LONDON (Reuters) - The World
Health Organization issued a stern warning on Friday to scientists who have
engineered a highly pathogenic form of the deadly H5N1 bird flu virus, saying
their work carries significant risks and must be tightly controlled.
The United Nations health body
said it was "deeply concerned about the potential negative
consequences" of work by two leading flu research teams who this month
said they had found ways to make H5N1 into a easily transmissable form capable
of causing lethal human pandemics.
The work by the teams, one in
The Netherlands and one in the United States, has already prompted an
unprecedented censorship call from U.S. security advisers who fear that
publishing details of the research could give potential attackers the know-how
to make a bioterror weapon.
The U.S. National Science
Advisory Board for Biosecurity has asked two journals that want to publish the
work to make only redacted versions of studies available, a request to which
the journal editors and many leading scientists object.

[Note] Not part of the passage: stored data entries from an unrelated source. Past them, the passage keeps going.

/-! ### Completed rendezvous (R23, R305) -/

/-- The members of completed collectives: each as a list of threads at one PC. -/
def doneRendezvous (c : Core) : List (List (Nat × Thread)) :=
  let sheaves := (c.sheaves.filter fun e => rdvDone c e.1).map fun e => members c e.1
  let waiting := c.threads.filter fun e => e.2.st == .waiting .rendezvous
  let solo := (waiting.filter fun e => e.2.sheaf.isNone && !e.2.regrouping).map fun e => [e]
  let kinds1 := waiting.filter fun e => e.2.regrouping
  let groups := (kinds1.map fun e => (e.2.plot, e.2.role, e.2.pc)).eraseDups
  let regroups := (groups.filter fun g => regroupDone c g.1 g.2.1 g.2.2).map fun g => c.threads.filter fun e => e.2.plot == g.1 && e.2.role == g.2.1
  sheaves ++ solo ++ regroups
/-- Is the identifier of an `mjoin` part that of an open join (R130)? -/
def joinOpen (c : Core) (i : Option Instr) : Bool :=
  match i with
  | some (.mjoin _ x) => c.joins.any fun j => j.ident == x.ident.toNat
  | _ => false
/-- Does the collective find what it needs: every operand full, a place in the matrix unit for an `mma` or for an `mjoin` that opens a join
(R130, R131, R305), every participant of its role for a `regroup` (R163)? -/
def collRoom (c : Core) (l : List (Nat × Thread)) (i : Option Instr) : Bool :=
  (l.all fun e => e.2.held.all (fullAt e.2)) && match i.bind collKind, l with
  | some 1, (_, th) :: _ => regroupDone c th.plot th.role th.pc && decide (l.length = (c.threads.filter fun e => e.2.plot == th.plot && e.2.role == th.role).length)
  | some 7, _ => decide (unitUse c < 4)
  | some 8, _ => joinOpen c i || decide (unitUse c < 4)
  | _, _ => true
/-- Does a thread wait to execute its instruction again with the drill it was in: for walks, or for the release fences of an `abar.arrive`, whose
arrivals are one request of that drill (R264, R359)? -/
def keepsDrill (th : Thread) : Bool :=
  match th.st with
  | .waiting .walk | .waiting (.fences _) => true
  | _ => false
/-- Have the fences that the thread waits for ended (R265)? -/
def fencesOver (s : State) (ci : Nat) (c : Core) (th : Thread) : Bool :=
  match th.st with
  | .waiting (.fences l) => l.all fun u => match tget c.threads u with
    | some x => (x.relSeq.map fun q => releaseDone s ci u 1 q).getD true
    | none => true
  | _ => true
/-- The threads of a drill that has waited and may go on, as far as they still wait. -/
def walkedTids (s : State) (c : Core) (d : Drill) : List Nat :=
  d.tids.filter fun t => match tget c.threads t with
    | some th => keepsDrill th && th.pc == d.pc && (getPlot c th.plot).frozen.isNone && fencesOver s d.core c th
    | none => false
/-- The drill that has waited longest for walks or fences which have ended, in a slot whose pipe is free (R302, R359; log 26). The model's choice: it
takes the pipe ahead of the policy and of a completed rendezvous; the spec does not order them. -/
def walkedDrill (s : State) (ci : Nat) (c : Core) (slot : Nat) (pipe : Pipe) : Option (Drill × List Cand) :=
  if !pipeFree c slot pipe then none
  else s.walked.findSome? fun d =>
    let run := walkedTids s c d
    match run with
    | [] => none
    | t :: _ =>
      if d.core ≠ ci ∨ d.slot ≠ slot ∨ d.pipe ≠ pipe then none
      else
        let l := run.filterMap fun t => (tget c.threads t).map fun th => (t, th)
        let i := (l.head?.bind fun e => threadLine s ci e.2).bind fun ln => peekAt ln d.pc.toNat
        some ({ d with tids := run, sup := if run.contains d.sup then d.sup else t, walked := true }, l.map fun e => { tid := e.1, th := e.2, i := i, unif := pipe == .unif })
/-- Drills that had waited for walks or fences and issue now wait no longer: their threads are ready. -/
def launchWalked (s : State) (ci : Nat) (ds : List (Drill × List Cand)) : State :=
  let go := (ds.filter fun x => x.1.walked).flatMap fun x => x.1.tids
  let s := updThreads s ci go fun th => if keepsDrill th then { th with st := .ready } else th
  { s with walked := s.walked.filter fun d => d.core != ci || d.tids.any fun t => match getThread s ci t with
      | some th => keepsDrill th && th.pc == d.pc
      | none => false }
/-- The drill of a completed collective in a slot whose pipe is free. The model's choice: of several completed ones in one slot the first in
`doneRendezvous` takes the pipe, sheaves in the order of the sheaf table, then solitary threads, then regroups; the spec does not order
them (R23). -/
def collDrill (s : State) (ci : Nat) (c : Core) (slot : Nat) (pipe : Pipe) : Option (Drill × List Cand) :=
  if !pipeFree c slot pipe then none
  else (doneRendezvous c).findSome? fun l => match l with
    | [] => none
    | (t, th) :: _ =>
      if slotOf t ≠ slot ∨ (getPlot c th.plot).frozen.isSome then none
      else match threadLine s ci th with
        | none => none
        | some ln =>
          let i := peekAt ln th.pc.toNat
          let u := pipeBit ln th.pc.toNat
          if ln.due > c.cyc ∨ u ≠ (pipe == .unif) ∨ !collRoom c l i then none
          else
            let cs : List Cand := l.map fun e => { tid := e.1, th := e.2, i := i, unif := u }
            some ({ core := ci, slot := slot, pipe := pipe, pc := th.pc, tids := l.map (·.1), sup := t, coll := true }, cs)
/-- Fetch again the lines that completed collectives wait for and no cache holds (R177). -/
def collLines (s : State) (ci : Nat) : State :=
  (doneRendezvous (getCore s ci)).foldl (fun s l => match l with
    | [] => s
    | (_, th) :: _ =>
      if (threadLine s ci th).isSome then s
      else match fetchLine s ci th.plot th.pc.toNat with
        | (.fault sub, s) =>
          let s := updCore s ci fun c => { c with sheaves := tmap c.sheaves fun k sh => if th.sheaf = some k then { sh with rdv := none } else sh }
          takeFaults s ci (l.map fun e => (e.1, memFault sub 2 false false th.pc.toNat))
        | (_, s) => s) s

/-! ### Waits that execute again -/

/-- May a thread that waits to execute its instruction again do so now? What these waits wait for is said at `Wait.retry`. -/
def retryNow (s : State) (ci : Nat) (c : Core) (t : Nat) (th : Thread) (why : Nat) : Bool :=
  match why with
  | 1 => !flagsOpen s ci t
  | 2 => !unperformed s ci t
  | 10 => !gathering c [t]
  | 11 => decide (c.mrun ≤ 1) || !c.tops.isEmpty
  | 12 => !flagsOpen s ci t
  | 13 => c.tblOwner.isNone || c.tblOwner == some th.plot
  | _ => true
/-- An `mwait` ends in the first cycle in which its tile is not busy (R282, R305). -/
def endMwait (s : State) (ci t : Nat) (th : Thread) : State :=
  let c := getCore s ci
  match th.st with
  | .waiting (.mwait k) =>
    if tileBusy c k ∨ (getPlot c th.plot).frozen.isSome then s
    else wakeThread (updThread s ci t fun th => { th with joinRegs := th.joinRegs.filter fun x => x.1 != k }) ci t 0
  | _ => s
/-- Does a wait that ends with the thread at its own instruction end now: for what a retry waits for, for a place, for its sources? -/
def endsNow (s : State) (ci : Nat) (c : Core) (t : Nat) (th : Thread) (w : Wait) : Bool :=
  match w with
  | .retry why => retryNow s ci c t th why
  | .place true key => joinRoom c th.plot th.role (slotOf t) key
  | .place false key => spawnRoom c th.plot th.role key
  | .arriving b _ =>
    let out := match th.sheaf with
      | some k => (tgetD (tgetD c.sheaves k {}).outs b 0).testBit th.rank
      | none => false
    !out && !unperformed s ci t
  | .target h => resolveHandle s ci th h != .saved
  | .queue k => decide ((getCore s k).deposits.length < Config.depositSlots)
  | .source l => l.all (fullAt th)
  | _ => false
/-- Threads whose retry is due are ready again. -/
def turnRetries (s : State) (ci : Nat) : State :=
  let s := (getCore s ci).threads.foldl (fun s e => endMwait s ci e.1 e.2) s
  updCore s ci fun c => { c with threads := tmap c.threads fun t th =>
    match th.st with
    | .waiting w => if (getPlot c th.plot).frozen.isNone ∧ endsNow s ci c t th w then makeReady c 0 th else th
    | _ => th }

In its first comment on the
controversy, the WHO said: "While it is clear that conducting research to
gain such knowledge must continue, it is also clear that certain research, and
especially that which can generate more dangerous forms of the virus....has
risks."
H5N1 bird flu is extremely
deadly in people who are directly exposed to it from infected birds. Since the
virus was first detected in 1997, about 600 people have contracted it and more
than half of them have died.
But so far it has not yet
naturally mutated into a form that can pass easily from person to person,
although many scientists fear this kind of mutation is likely to happen at some
point and will constitute a major health threat if it does.
MUTATIONS
Flu researchers around the
world have been working for many years trying to figure out which mutations
would give H5N1 the ability to spread easily from one person to another, while
at the same time maintaining its deadly properties.
The U.S. National Institutes of
Health funded the two research teams to carry out research into how the virus
could become more transmissible in humans, with the aim of gaining insight on
how to react if the mutation occurred naturally.
The WHO said such research
should be done "only after all important public health risks and benefits
have been identified" and "it is certain that the necessary
protections to minimize the potential for negative consequences are in
place."
The agency also said it was
vital that new rules on the sharing of viruses and scientific know-how were
enforced to ensure those countries at most immediate risk from H5N1, mainly
developing countries in Asia such as Indonesia, Vietnam and others, would
benefit from advances in research.
During the H1N1 swine flu pandemic
in 2009-2010, many developing countries complained they had no life-saving
antivirals or vaccines to combat the new virus, despite having made samples of
the virus available to researchers and pharmaceutical companies to develop the
medicines.
It is normally laboratories in
wealthy developed countries that have the level of scientific expertise needed
to work on complex flu viruses, while bird, or avian, flu viruses themselves
often come from less well developed Asian countries.
A new Pandemic Influenza
Preparedness Framework was agreed and adopted by all WHO member states in May
2011 to set rules for sharing flu viruses that have pandemic potential, and
sharing the benefits of the expertise gained.
"WHO considers it
critically important that scientists who undertake research with influenza
viruses with pandemic potential samples fully abide by the new
requirements," the U.N. agency said in its statement.